Keeping every word in place, write out the entries that come next.

++++ Stored data ++++

-- ==== Sys2Proof/WellFormed.lean ====
section
/-! DEFINITION. When a command's operands can arise: the operands of an ill-formed mark are not a valid mark (R2), a
write request carries as many data words as its count says (R8, check 5), and the order of a completion names each of the
four outputs once (R94). Every other operand is admitted at every value of its type. -/

namespace Sys2Proof

/-- The four outputs of a completion, in the order the model takes them where nothing else says (assumption 5). -/
def PassOutput.all : List PassOutput := [.notices, .tracker, .delivery, .supervisor]

/-- The order names each output once (R94). -/
def PassOutput.isOrder (order : List PassOutput) : Bool :=
  order.length == 4 && PassOutput.all.all (fun o => order.contains o)

/-- A write request carries as many data words as its count (R8, check 5). -/
def WriteRequest.wellFormed (w : WriteRequest) : Bool := w.data.length == w.count.toNat

/-- The operands of the command can arise. -/
def Instr.wellFormed : Instr → Bool
  | .powerOnReset _ => true
  | .signalPresent _ => true
  | .lossOfSignal _ _ => true
  | .lossOfAlignment _ _ => true
  | .validMarkReceived _ _ _ => true
  | .illFormedMarkReceived _ _ s1 s2 s3 => (Mark.ofSymbols s1 s2 s3).isNone
  | .frameArrival _ _ _ => true
  | .seekTimerExpiry _ => true
  | .alignTimerExpiry _ => true
  | .holdoffTimerExpiry _ => true
  | .monitoringWindowExpiry _ => true
  | .transmitStart _ => true
  | .transmitEnd _ => true
  | .paceMarkSent => true
  | .paceEvent => true
  | .timemarkPositionReached => true
  | .passBoundaryReached => true
  | .loadPointReached _ => true
  | .issuePositionReached _ => true
  | .passCompletion order => PassOutput.isOrder order
  | .checkCompletion _ => true
  | .quietTimerExpiry => true
  | .start _ => true
  | .stop _ => true
  | .hold _ => true
  | .release _ => true
  | .setMode _ => true
  | .setManualL _ => true
  | .commit _ => true
  | .resetTrip _ => true
  | .warmReset _ => true
  | .retrain _ => true
  | .clearNotice _ => true
  | .setBuffering _ => true
  | .setStyle _ => true
  | .portConfigurationWrite w => w.wellFormed
  | .forwardingTableWrite w => w.wellFormed
  | .streamTableWrite w => w.wellFormed
  | .accessWindowWrite w => w.wellFormed
  | .noticeVectorWrite w => w.wellFormed
  | .counterClear w => w.wellFormed
  | .standbyOrStagedWrite w => w.wellFormed
  | .readOnlyRegionWrite w => w.wellFormed
  | .invalidSymbolReceived _ _ => true

end Sys2Proof
end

++++

Answer to the exercise ->
-- ==== Sys2Proof/WellFormed.lean ====
section
/-! DEFINITION. When a command's operands can arise: the operands of an ill-formed mark are not a valid mark (R2), a
write request carries as many data words as its count says (R8, check 5), and the order of a completion names each of the
four outputs once (R94). Every other operand is admitted at every value of its type. -/

namespace Sys2Proof

/-- The four outputs of a completion, in the order the model takes them where nothing else says (assumption 5). -/
def PassOutput.all : List PassOutput := [.notices, .tracker, .delivery, .supervisor]

/-- The order names each output once (R94). -/
def PassOutput.isOrder (order : List PassOutput) : Bool :=
  order.length == 4 && PassOutput.all.all (fun o => order.contains o)

/-- A write request carries as many data words as its count (R8, check 5). -/
def WriteRequest.wellFormed (w : WriteRequest) : Bool := w.data.length == w.count.toNat

/-- The operands of the command can arise. -/
def Instr.wellFormed : Instr → Bool
  | .powerOnReset _ => true
  | .signalPresent _ => true
  | .lossOfSignal _ _ => true
  | .lossOfAlignment _ _ => true
  | .validMarkReceived _ _ _ => true
  | .illFormedMarkReceived _ _ s1 s2 s3 => (Mark.ofSymbols s1 s2 s3).isNone
  | .frameArrival _ _ _ => true
  | .seekTimerExpiry _ => true
  | .alignTimerExpiry _ => true
  | .holdoffTimerExpiry _ => true
  | .monitoringWindowExpiry _ => true
  | .transmitStart _ => true
  | .transmitEnd _ => true
  | .paceMarkSent => true
  | .paceEvent => true
  | .timemarkPositionReached => true
  | .passBoundaryReached => true
  | .loadPointReached _ => true
  | .issuePositionReached _ => true
  | .passCompletion order => PassOutput.isOrder order
  | .checkCompletion _ => true
  | .quietTimerExpiry => true
  | .start _ => true
  | .stop _ => true
  | .hold _ => true
  | .release _ => true
  | .setMode _ => true
  | .setManualL _ => true
  | .commit _ => true
  | .resetTrip _ => true
  | .warmReset _ => true
  | .retrain _ => true
  | .clearNotice _ => true
  | .setBuffering _ => true
  | .setStyle _ => true
  | .portConfigurationWrite w => w.wellFormed
  | .forwardingTableWrite w => w.wellFormed
  | .streamTableWrite w => w.wellFormed
  | .accessWindowWrite w => w.wellFormed
  | .noticeVectorWrite w => w.wellFormed
  | .counterClear w => w.wellFormed
  | .standbyOrStagedWrite w => w.wellFormed
  | .readOnlyRegionWrite w => w.wellFormed
  | .invalidSymbolReceived _ _ => true

end Sys2Proof
end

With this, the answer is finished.